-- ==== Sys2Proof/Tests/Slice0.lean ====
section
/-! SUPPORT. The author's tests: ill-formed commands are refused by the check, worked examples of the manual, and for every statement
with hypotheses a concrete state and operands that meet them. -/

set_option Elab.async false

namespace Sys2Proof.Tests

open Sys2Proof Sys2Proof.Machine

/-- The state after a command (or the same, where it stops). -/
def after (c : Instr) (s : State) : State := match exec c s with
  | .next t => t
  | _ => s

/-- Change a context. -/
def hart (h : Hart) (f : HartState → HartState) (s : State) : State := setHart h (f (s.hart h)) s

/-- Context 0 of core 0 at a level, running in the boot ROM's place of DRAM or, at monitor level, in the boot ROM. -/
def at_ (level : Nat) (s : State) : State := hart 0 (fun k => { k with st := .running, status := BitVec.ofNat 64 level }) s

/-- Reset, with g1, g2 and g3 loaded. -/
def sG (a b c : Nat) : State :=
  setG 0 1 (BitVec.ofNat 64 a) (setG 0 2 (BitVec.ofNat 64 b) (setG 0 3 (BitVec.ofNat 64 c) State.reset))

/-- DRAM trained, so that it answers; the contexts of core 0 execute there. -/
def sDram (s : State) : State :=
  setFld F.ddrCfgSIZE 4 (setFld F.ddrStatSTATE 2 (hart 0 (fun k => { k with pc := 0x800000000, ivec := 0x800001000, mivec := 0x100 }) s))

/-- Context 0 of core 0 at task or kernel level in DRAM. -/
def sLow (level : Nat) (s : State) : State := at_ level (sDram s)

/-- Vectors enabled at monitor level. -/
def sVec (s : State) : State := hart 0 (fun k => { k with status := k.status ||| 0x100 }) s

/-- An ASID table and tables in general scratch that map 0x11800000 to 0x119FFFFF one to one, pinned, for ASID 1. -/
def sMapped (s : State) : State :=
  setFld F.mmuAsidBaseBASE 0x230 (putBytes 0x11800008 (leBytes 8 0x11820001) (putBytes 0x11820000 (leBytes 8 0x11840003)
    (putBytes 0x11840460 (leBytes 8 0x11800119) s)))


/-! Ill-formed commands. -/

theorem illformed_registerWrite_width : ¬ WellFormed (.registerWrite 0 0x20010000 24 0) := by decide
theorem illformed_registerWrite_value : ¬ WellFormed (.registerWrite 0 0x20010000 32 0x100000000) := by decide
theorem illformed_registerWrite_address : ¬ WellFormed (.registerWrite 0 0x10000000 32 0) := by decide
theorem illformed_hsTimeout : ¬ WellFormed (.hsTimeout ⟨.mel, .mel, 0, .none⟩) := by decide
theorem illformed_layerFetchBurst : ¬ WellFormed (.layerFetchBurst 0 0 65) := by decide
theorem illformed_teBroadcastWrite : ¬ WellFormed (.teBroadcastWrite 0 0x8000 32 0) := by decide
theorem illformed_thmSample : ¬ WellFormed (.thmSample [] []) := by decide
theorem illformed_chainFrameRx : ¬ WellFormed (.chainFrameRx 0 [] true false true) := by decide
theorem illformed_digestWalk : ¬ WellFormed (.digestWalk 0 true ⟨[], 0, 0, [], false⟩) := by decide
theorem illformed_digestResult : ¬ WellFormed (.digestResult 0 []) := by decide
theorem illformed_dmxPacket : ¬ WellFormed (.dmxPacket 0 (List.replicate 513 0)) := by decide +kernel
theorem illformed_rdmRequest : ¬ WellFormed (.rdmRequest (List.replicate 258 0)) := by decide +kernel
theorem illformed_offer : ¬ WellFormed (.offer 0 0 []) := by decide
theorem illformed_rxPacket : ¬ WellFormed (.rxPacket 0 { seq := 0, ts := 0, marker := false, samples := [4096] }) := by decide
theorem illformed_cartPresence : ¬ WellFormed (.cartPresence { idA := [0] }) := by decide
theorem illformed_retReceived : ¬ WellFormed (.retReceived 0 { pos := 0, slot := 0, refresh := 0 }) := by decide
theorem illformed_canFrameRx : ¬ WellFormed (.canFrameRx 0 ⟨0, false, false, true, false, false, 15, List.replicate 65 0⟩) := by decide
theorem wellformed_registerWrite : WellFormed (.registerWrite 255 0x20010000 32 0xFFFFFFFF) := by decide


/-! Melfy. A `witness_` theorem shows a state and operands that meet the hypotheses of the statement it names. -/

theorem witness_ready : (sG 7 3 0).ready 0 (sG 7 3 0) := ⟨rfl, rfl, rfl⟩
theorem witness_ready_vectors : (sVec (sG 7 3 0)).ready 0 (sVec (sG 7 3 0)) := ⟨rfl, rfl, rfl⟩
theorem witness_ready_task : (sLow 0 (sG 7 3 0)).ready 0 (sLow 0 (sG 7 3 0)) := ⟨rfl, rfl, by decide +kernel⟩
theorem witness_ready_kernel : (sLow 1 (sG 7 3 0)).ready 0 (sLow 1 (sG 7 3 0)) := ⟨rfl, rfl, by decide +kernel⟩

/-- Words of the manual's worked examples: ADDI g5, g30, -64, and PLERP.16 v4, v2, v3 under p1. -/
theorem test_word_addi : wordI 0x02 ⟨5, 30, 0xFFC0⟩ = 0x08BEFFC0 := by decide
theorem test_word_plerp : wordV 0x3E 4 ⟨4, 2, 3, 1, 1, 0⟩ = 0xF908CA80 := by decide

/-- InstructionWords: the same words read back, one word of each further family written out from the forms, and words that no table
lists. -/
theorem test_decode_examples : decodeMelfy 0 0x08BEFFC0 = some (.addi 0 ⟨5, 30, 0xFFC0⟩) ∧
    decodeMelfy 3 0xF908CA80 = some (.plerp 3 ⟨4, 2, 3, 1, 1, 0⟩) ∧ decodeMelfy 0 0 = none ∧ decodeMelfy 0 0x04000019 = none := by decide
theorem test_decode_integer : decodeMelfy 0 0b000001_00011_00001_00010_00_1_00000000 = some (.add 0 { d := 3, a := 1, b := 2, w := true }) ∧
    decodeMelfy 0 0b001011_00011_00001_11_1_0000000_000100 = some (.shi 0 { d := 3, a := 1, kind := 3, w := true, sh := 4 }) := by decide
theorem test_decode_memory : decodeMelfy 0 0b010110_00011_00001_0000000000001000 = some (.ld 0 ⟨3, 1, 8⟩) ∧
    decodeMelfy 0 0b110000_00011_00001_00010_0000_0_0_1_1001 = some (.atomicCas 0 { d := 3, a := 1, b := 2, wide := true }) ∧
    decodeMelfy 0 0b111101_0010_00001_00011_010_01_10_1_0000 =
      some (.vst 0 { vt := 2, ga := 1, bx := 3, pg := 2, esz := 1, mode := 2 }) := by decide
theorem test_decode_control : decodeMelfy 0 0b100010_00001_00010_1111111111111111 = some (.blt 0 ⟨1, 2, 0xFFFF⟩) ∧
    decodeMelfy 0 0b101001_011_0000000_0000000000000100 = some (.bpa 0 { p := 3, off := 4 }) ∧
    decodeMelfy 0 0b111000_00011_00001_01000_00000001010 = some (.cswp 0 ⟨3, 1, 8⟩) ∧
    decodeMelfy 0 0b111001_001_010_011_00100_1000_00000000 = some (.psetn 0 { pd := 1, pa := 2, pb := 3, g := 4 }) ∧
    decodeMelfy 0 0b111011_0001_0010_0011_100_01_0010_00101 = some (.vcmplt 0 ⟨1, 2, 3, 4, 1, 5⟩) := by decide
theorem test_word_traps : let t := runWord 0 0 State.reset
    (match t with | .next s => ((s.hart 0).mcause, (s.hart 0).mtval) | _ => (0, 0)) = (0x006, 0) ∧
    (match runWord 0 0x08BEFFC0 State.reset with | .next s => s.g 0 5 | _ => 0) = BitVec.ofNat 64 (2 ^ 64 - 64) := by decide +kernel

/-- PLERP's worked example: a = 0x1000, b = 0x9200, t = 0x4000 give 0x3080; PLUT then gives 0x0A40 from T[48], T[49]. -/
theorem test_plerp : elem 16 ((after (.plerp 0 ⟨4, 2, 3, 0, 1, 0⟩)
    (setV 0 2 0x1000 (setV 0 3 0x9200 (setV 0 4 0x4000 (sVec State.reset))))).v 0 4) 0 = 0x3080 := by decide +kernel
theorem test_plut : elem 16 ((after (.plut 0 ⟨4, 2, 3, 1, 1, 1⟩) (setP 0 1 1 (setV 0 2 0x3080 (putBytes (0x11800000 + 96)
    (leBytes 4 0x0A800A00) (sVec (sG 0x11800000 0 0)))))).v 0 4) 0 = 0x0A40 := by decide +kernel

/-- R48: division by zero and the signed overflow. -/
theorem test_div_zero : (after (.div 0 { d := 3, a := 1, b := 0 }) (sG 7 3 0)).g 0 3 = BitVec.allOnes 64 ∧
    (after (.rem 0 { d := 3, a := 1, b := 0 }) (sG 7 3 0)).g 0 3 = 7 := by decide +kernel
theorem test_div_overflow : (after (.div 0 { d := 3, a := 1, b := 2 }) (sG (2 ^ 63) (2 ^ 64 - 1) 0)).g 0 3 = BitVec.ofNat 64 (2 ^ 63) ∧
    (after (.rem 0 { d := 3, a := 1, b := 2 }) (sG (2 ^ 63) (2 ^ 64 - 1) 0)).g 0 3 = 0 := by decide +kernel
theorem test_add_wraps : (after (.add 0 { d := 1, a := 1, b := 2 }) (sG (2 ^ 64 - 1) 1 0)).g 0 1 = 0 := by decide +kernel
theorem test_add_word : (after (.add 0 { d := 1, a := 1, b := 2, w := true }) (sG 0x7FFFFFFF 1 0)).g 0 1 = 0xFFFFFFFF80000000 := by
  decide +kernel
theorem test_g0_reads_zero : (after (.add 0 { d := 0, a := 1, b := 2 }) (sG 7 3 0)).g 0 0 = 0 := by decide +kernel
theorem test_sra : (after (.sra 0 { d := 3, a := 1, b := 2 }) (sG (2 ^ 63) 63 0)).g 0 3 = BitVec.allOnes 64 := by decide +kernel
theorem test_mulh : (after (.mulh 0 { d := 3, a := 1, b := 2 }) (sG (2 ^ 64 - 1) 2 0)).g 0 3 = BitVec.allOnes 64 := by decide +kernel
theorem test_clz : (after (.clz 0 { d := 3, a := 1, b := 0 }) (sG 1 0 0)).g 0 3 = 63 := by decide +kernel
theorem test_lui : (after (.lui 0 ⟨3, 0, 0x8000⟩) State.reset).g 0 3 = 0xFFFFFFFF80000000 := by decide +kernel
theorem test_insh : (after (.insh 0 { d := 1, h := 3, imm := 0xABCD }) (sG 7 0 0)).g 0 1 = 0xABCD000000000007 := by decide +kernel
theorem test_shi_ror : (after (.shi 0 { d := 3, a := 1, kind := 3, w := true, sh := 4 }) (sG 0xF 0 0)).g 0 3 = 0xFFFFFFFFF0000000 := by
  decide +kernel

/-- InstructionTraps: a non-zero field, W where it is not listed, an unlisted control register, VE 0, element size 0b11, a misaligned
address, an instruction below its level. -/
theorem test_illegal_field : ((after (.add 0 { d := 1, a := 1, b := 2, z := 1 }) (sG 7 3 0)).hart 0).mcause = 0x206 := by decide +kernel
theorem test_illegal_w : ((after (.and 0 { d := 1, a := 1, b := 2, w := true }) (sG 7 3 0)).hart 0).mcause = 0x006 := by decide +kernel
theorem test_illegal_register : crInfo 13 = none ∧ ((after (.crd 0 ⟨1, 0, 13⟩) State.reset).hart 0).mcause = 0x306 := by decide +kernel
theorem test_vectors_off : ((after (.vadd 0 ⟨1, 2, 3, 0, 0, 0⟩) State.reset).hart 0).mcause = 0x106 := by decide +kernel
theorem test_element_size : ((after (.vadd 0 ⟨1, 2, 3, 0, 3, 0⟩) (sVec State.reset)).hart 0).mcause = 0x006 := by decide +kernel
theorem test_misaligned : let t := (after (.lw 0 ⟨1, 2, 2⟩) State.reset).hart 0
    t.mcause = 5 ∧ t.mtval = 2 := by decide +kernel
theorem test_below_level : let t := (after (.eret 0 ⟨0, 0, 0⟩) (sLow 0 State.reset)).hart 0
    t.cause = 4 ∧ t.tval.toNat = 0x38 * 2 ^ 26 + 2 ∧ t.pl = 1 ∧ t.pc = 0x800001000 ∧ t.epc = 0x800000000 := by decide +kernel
++++++
● **The task**: The required output is the entries from their opening line through the line holding "in DRAM. -/", repeated exactly, with both end lines kept.

● **Solution for this task**:
-- ==== Sys2Proof/Tests/Slice0.lean ====
section
/-! SUPPORT. The author's tests: ill-formed commands are refused by the check, worked examples of the manual, and for every statement
with hypotheses a concrete state and operands that meet them. -/

set_option Elab.async false

namespace Sys2Proof.Tests

open Sys2Proof Sys2Proof.Machine

/-- The state after a command (or the same, where it stops). -/
def after (c : Instr) (s : State) : State := match exec c s with
  | .next t => t
  | _ => s

/-- Change a context. -/
def hart (h : Hart) (f : HartState → HartState) (s : State) : State := setHart h (f (s.hart h)) s

/-- Context 0 of core 0 at a level, running in the boot ROM's place of DRAM or, at monitor level, in the boot ROM. -/
def at_ (level : Nat) (s : State) : State := hart 0 (fun k => { k with st := .running, status := BitVec.ofNat 64 level }) s

/-- Reset, with g1, g2 and g3 loaded. -/
def sG (a b c : Nat) : State :=
  setG 0 1 (BitVec.ofNat 64 a) (setG 0 2 (BitVec.ofNat 64 b) (setG 0 3 (BitVec.ofNat 64 c) State.reset))

/-- DRAM trained, so that it answers; the contexts of core 0 execute there. -/
def sDram (s : State) : State :=
  setFld F.ddrCfgSIZE 4 (setFld F.ddrStatSTATE 2 (hart 0 (fun k => { k with pc := 0x800000000, ivec := 0x800001000, mivec := 0x100 }) s))

/-- Context 0 of core 0 at task or kernel level in DRAM. -/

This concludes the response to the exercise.